## Task instructions
Search the records below for "date"; copy each line that has it.

[Start of section]

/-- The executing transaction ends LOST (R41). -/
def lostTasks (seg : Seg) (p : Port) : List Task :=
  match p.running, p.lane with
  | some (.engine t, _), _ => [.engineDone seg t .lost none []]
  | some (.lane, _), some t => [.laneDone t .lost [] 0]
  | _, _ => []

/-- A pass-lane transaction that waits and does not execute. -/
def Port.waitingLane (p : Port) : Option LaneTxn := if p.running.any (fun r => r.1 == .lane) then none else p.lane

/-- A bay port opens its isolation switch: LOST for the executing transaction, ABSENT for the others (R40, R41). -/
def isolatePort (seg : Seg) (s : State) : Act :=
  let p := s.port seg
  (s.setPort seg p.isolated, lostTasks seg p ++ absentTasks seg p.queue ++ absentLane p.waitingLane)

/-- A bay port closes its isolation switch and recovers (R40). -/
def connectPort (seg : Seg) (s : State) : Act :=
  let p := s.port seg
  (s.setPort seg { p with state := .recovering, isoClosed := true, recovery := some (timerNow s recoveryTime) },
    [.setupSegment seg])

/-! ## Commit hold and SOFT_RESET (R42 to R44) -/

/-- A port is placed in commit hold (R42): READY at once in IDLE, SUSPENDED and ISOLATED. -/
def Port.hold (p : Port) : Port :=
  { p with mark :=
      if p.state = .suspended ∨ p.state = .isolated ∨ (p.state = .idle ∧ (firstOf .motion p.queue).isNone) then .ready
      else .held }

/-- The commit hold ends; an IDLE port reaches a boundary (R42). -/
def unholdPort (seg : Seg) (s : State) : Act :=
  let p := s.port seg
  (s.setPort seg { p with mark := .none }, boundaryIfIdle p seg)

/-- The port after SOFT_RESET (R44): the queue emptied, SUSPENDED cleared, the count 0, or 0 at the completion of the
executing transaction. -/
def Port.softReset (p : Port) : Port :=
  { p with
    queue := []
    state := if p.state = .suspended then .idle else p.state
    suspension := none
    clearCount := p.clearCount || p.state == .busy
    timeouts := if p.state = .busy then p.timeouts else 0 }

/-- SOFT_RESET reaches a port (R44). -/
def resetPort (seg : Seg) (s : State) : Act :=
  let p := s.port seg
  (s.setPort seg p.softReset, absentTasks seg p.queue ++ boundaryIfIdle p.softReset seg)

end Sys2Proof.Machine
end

[End of section]
[Start of section]

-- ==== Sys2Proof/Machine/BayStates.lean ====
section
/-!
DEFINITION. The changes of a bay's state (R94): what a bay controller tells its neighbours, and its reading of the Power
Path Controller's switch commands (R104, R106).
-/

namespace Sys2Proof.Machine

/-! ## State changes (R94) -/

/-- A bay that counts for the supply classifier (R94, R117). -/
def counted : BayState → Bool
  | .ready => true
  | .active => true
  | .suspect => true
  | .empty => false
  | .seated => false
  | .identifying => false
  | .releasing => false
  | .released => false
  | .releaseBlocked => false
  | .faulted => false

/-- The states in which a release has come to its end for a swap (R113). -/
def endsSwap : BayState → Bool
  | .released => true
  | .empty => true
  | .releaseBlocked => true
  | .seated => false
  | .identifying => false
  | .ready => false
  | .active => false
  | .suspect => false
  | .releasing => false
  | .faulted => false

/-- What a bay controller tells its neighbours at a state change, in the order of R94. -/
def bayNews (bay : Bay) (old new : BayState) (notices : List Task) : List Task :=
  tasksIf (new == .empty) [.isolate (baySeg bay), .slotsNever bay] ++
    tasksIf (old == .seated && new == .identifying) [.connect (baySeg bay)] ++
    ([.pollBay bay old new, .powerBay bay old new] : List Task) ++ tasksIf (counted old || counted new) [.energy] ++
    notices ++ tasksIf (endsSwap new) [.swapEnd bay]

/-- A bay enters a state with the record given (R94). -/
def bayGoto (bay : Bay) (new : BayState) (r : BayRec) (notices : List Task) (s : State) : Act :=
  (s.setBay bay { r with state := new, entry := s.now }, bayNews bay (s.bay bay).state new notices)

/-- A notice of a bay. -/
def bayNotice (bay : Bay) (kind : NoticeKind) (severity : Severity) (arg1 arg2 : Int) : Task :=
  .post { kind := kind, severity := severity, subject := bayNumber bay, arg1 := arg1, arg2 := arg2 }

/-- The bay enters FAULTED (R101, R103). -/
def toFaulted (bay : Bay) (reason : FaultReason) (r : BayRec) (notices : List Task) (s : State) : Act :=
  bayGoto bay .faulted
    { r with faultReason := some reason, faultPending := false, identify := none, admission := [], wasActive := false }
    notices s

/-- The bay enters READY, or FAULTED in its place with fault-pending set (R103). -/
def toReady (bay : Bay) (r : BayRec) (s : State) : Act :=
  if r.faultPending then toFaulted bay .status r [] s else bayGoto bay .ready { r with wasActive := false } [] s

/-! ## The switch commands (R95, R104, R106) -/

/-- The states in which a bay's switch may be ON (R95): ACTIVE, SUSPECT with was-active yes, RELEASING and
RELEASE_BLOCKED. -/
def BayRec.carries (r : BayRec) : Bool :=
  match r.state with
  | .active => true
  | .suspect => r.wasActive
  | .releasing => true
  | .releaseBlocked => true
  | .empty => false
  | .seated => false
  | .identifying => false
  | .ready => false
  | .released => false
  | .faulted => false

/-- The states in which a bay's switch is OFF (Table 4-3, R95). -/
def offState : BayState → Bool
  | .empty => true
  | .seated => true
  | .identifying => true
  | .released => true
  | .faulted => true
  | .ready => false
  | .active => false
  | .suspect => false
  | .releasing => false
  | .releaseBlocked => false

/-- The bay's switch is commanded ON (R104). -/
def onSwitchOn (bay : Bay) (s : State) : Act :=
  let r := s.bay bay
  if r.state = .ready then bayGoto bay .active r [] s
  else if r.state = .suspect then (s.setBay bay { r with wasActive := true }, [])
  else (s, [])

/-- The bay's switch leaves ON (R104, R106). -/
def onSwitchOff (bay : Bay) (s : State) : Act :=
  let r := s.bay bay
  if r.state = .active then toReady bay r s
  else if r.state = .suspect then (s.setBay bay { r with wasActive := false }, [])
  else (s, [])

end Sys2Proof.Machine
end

[End of section]
[Start of section]

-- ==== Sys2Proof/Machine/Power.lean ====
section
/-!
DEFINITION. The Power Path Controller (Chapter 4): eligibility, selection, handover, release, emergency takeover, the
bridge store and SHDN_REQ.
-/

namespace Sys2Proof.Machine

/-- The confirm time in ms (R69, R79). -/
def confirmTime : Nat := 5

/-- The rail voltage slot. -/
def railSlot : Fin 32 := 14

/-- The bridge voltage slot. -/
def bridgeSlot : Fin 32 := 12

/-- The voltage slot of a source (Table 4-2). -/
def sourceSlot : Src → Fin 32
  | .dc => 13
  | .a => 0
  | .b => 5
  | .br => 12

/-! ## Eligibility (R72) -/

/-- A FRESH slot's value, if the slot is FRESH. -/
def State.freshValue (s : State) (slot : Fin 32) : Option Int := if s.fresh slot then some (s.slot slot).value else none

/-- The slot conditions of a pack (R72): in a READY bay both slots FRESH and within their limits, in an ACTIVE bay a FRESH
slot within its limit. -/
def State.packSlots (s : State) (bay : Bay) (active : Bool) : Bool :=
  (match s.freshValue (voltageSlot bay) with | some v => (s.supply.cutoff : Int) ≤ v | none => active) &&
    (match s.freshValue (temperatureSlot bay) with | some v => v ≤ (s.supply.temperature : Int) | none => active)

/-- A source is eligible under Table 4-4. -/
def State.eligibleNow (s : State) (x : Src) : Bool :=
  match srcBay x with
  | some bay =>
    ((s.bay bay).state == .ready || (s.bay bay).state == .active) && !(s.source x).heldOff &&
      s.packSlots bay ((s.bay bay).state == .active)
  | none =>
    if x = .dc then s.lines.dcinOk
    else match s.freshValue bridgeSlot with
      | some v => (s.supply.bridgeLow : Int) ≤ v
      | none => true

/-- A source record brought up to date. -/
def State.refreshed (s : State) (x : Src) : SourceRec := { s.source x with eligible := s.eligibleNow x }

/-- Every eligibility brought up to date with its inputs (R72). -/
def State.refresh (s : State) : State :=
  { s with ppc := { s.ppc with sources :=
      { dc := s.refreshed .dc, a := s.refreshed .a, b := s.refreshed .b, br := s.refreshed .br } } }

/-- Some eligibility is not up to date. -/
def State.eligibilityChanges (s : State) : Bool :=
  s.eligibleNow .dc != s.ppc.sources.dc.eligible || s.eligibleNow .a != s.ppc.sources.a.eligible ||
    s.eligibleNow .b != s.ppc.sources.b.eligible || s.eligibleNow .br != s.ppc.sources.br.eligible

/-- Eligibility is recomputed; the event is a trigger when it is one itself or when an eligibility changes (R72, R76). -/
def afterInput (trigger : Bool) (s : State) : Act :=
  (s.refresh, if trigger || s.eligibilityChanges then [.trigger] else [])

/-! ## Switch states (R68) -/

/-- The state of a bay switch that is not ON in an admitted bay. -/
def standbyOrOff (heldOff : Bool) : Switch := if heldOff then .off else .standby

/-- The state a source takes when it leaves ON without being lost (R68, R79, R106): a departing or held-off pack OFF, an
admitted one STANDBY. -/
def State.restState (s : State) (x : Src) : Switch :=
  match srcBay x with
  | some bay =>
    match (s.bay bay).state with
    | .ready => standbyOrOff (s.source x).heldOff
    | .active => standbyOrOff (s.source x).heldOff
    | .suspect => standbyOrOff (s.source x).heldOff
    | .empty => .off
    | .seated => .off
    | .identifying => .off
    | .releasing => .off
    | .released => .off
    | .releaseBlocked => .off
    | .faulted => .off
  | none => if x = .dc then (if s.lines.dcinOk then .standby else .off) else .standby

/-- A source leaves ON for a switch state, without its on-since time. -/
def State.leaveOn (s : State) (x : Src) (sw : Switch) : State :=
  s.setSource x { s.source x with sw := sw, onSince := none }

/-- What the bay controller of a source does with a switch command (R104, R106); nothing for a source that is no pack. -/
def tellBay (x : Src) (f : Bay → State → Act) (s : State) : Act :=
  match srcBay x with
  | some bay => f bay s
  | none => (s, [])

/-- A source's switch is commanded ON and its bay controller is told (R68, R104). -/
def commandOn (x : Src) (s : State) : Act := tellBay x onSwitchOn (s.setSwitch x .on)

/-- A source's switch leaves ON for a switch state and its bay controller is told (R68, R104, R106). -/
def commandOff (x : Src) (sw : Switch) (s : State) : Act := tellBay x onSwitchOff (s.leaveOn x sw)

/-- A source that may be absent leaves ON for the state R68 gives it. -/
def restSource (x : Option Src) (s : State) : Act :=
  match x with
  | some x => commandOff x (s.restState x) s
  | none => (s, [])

[End of section]

## Response to the exercise
/-- A source record brought up to date. -/
/-- Every eligibility brought up to date with its inputs (R72). -/
/-- Some eligibility is not up to date. -/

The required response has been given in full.